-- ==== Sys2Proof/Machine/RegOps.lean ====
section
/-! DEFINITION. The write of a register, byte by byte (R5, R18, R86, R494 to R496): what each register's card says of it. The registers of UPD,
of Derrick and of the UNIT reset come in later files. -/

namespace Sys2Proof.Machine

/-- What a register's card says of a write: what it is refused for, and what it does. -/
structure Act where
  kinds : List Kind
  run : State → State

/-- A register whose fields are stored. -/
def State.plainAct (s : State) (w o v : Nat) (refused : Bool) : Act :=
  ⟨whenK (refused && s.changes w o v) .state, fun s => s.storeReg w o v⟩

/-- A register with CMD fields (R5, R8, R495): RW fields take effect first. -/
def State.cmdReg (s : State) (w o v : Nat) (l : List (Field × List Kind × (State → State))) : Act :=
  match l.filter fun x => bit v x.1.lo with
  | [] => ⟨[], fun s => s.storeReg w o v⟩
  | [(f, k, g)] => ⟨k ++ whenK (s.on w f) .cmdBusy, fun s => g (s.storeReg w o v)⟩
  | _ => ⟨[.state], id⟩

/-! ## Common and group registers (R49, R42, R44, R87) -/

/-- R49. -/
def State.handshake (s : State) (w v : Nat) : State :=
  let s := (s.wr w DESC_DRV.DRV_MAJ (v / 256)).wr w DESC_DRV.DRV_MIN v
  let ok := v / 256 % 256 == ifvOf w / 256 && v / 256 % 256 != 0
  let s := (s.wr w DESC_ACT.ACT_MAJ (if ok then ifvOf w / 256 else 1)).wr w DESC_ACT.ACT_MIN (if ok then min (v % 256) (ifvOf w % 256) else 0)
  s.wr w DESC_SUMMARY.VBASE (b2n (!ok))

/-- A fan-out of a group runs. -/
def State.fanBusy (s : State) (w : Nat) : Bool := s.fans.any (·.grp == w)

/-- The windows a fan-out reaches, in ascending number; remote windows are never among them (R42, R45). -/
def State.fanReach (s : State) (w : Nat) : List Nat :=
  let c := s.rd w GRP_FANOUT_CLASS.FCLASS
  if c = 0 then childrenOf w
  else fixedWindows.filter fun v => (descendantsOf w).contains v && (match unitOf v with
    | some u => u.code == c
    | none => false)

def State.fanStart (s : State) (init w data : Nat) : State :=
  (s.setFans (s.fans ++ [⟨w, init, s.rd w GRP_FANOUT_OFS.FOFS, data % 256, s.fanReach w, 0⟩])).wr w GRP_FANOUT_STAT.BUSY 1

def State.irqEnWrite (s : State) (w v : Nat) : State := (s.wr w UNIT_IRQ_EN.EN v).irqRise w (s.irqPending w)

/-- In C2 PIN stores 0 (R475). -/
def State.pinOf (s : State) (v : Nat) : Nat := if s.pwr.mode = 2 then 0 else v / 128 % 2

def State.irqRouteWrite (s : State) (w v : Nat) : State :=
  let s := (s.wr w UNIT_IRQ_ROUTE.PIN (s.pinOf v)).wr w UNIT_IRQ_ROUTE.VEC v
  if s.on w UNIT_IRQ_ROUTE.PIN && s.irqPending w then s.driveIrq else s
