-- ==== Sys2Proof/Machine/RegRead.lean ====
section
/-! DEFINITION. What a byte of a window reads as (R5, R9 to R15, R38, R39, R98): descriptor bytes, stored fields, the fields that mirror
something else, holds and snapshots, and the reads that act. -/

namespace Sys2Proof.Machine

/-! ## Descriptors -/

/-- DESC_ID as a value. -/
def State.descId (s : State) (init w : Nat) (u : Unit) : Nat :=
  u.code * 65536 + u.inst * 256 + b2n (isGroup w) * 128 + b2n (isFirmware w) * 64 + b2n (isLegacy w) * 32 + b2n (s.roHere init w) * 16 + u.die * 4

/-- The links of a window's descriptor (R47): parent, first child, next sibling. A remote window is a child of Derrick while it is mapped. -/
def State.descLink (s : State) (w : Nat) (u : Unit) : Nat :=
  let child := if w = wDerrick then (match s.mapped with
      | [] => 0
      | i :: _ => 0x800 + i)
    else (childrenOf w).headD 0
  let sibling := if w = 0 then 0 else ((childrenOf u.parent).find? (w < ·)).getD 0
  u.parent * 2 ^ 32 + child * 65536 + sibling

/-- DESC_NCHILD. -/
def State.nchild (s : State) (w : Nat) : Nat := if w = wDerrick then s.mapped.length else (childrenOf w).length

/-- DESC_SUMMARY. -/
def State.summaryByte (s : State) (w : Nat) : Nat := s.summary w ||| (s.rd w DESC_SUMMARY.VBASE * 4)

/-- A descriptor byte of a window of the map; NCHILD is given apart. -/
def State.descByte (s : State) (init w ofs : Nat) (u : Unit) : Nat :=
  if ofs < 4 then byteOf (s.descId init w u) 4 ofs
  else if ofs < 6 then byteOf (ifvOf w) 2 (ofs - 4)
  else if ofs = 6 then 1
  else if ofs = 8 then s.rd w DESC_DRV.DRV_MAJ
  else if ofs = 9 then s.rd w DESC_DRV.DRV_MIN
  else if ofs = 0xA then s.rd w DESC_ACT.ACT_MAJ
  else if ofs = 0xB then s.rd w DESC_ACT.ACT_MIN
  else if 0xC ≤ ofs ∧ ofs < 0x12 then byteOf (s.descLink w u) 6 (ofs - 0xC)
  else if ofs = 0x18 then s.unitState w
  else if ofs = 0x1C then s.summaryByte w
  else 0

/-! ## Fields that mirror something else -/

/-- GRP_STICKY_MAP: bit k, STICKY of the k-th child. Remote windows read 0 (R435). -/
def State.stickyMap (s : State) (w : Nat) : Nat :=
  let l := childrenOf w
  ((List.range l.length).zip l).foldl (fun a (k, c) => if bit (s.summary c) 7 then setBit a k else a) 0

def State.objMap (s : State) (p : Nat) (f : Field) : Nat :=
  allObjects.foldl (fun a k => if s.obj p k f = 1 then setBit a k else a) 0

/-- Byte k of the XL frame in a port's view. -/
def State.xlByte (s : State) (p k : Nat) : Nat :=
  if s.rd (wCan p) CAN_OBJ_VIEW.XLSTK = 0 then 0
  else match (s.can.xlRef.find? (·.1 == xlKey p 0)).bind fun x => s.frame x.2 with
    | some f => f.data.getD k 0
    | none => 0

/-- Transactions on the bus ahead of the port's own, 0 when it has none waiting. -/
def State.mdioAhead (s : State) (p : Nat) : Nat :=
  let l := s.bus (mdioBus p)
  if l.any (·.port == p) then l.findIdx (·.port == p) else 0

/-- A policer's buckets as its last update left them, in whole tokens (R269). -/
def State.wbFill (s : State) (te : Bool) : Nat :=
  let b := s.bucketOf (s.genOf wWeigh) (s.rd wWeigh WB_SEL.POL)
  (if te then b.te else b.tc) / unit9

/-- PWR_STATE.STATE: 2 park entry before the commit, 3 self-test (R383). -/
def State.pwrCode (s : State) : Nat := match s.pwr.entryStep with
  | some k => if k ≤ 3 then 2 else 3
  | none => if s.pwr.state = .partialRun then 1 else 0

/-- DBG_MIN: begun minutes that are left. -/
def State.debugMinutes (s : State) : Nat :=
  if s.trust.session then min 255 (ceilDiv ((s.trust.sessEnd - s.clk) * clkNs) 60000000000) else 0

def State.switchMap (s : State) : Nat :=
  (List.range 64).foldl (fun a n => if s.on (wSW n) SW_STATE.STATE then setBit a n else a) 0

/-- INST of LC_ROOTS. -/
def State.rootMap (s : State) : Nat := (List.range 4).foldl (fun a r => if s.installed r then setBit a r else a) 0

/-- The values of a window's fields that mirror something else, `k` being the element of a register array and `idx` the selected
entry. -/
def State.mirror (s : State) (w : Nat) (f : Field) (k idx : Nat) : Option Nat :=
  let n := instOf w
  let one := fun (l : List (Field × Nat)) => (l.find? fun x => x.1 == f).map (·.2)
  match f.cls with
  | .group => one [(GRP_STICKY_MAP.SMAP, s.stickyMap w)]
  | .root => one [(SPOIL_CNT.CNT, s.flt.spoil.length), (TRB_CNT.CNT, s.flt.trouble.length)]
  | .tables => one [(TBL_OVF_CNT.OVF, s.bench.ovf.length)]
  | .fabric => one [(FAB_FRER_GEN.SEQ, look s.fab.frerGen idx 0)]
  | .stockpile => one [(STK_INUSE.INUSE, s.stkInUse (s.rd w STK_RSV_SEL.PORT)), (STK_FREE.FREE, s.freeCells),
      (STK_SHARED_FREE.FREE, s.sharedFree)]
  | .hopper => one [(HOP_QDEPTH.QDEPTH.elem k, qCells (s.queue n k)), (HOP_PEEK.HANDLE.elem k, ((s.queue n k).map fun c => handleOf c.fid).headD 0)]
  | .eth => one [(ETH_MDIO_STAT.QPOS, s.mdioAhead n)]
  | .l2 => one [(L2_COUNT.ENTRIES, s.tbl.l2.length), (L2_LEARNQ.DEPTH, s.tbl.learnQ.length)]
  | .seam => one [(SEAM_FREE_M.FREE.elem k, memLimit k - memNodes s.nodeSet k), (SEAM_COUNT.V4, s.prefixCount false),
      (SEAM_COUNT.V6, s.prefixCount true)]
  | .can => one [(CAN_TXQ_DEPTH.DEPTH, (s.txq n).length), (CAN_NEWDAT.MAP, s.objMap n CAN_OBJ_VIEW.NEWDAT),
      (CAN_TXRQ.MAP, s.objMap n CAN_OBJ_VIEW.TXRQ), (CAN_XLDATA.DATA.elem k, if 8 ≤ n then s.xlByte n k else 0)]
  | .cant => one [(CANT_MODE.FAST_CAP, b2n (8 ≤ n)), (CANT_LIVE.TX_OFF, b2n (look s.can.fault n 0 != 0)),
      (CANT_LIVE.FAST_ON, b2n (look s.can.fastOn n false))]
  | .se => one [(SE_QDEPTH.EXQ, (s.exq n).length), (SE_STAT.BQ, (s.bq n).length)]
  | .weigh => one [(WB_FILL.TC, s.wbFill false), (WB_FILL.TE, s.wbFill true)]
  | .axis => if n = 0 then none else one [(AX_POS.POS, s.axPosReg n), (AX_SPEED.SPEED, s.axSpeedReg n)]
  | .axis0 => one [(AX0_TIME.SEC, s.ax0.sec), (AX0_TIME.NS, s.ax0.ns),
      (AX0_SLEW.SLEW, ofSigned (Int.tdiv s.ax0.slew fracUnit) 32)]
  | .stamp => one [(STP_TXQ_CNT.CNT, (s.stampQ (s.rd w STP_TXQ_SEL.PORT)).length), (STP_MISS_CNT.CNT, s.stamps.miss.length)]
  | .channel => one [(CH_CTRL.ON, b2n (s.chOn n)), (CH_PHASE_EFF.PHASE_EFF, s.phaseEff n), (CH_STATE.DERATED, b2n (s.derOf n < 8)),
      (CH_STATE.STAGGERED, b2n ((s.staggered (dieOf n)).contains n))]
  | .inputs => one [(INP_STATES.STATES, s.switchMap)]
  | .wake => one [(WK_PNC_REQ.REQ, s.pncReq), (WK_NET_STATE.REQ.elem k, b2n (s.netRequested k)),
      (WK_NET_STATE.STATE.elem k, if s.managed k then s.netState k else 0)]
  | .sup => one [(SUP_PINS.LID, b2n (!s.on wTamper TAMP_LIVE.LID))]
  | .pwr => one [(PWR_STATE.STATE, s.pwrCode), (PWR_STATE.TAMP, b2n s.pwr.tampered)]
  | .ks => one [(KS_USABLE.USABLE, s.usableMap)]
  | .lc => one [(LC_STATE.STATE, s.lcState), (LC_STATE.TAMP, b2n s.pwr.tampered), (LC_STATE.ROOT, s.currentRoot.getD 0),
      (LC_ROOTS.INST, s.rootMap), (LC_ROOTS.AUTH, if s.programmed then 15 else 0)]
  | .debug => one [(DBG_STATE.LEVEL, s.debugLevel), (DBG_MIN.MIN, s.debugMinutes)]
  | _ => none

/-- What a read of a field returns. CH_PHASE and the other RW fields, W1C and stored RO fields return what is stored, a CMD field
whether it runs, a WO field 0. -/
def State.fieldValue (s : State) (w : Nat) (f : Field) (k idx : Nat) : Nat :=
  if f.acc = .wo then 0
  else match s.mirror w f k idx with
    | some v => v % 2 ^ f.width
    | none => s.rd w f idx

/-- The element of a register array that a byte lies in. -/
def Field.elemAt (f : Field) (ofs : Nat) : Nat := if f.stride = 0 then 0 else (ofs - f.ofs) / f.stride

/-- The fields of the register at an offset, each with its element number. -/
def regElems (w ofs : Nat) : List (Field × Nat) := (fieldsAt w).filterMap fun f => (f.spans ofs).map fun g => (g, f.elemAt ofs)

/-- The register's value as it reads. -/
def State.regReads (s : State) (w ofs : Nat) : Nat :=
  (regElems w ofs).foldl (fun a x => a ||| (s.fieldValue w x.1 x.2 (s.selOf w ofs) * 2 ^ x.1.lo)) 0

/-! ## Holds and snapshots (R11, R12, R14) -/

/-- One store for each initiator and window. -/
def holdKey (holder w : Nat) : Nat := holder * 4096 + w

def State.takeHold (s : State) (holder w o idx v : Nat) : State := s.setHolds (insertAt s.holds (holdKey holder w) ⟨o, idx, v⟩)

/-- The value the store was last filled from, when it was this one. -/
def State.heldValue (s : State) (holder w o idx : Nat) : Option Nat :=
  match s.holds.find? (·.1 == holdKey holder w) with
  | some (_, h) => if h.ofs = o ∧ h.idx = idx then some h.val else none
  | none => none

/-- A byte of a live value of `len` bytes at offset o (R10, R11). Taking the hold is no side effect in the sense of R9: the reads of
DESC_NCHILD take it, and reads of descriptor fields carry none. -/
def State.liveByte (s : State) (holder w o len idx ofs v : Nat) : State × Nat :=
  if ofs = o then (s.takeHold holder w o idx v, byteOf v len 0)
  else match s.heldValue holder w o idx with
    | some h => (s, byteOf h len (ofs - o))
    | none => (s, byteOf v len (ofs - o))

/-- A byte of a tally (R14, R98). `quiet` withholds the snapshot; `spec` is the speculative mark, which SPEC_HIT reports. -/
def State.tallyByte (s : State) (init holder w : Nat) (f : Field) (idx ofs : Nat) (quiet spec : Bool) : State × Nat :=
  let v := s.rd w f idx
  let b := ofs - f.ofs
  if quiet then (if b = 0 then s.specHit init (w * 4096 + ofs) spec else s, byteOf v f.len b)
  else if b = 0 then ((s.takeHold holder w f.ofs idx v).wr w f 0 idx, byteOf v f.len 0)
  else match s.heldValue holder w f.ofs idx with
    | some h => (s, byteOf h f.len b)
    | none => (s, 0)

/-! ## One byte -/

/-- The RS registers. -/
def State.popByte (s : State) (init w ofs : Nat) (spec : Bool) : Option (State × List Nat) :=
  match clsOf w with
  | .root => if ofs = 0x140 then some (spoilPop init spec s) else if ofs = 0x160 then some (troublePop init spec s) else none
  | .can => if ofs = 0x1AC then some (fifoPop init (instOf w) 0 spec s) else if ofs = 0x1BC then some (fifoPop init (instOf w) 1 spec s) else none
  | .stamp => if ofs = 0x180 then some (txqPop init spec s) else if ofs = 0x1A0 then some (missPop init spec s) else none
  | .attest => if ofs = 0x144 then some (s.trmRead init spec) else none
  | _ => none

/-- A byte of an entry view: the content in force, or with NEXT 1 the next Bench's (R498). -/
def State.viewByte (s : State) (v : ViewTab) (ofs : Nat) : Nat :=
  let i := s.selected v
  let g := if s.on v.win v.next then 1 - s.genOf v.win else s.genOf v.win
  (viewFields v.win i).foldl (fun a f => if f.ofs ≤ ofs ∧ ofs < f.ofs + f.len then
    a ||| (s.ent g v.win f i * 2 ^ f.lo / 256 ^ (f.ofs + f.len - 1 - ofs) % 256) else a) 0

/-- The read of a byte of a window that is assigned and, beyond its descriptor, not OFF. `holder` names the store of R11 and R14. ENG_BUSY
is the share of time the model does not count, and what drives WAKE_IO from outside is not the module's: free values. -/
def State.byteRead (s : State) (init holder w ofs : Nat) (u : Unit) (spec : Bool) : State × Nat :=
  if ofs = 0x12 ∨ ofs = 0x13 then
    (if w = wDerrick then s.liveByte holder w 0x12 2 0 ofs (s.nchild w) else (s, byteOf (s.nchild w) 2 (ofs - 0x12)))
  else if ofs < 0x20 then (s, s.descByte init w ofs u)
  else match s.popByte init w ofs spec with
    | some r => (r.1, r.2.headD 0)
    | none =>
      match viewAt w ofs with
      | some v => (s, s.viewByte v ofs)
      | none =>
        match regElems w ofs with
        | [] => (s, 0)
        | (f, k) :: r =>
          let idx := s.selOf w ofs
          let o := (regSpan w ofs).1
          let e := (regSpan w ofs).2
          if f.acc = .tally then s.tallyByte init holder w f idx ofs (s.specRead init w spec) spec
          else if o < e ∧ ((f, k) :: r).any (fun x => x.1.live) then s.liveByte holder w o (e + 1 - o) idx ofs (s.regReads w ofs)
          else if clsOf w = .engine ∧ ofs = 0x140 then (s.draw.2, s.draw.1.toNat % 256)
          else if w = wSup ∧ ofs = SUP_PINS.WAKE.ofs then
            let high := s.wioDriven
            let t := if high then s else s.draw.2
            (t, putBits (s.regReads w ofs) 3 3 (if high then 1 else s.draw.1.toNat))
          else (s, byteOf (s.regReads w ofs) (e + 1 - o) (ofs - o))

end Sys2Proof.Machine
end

——

§ **ASSIGNMENT**
For every line in the data above that holds "runs", return the line itself.

§ **YOUR SOLUTION**
/-- A fan-out of a group runs. -/
whether it runs, a WO field 0. -/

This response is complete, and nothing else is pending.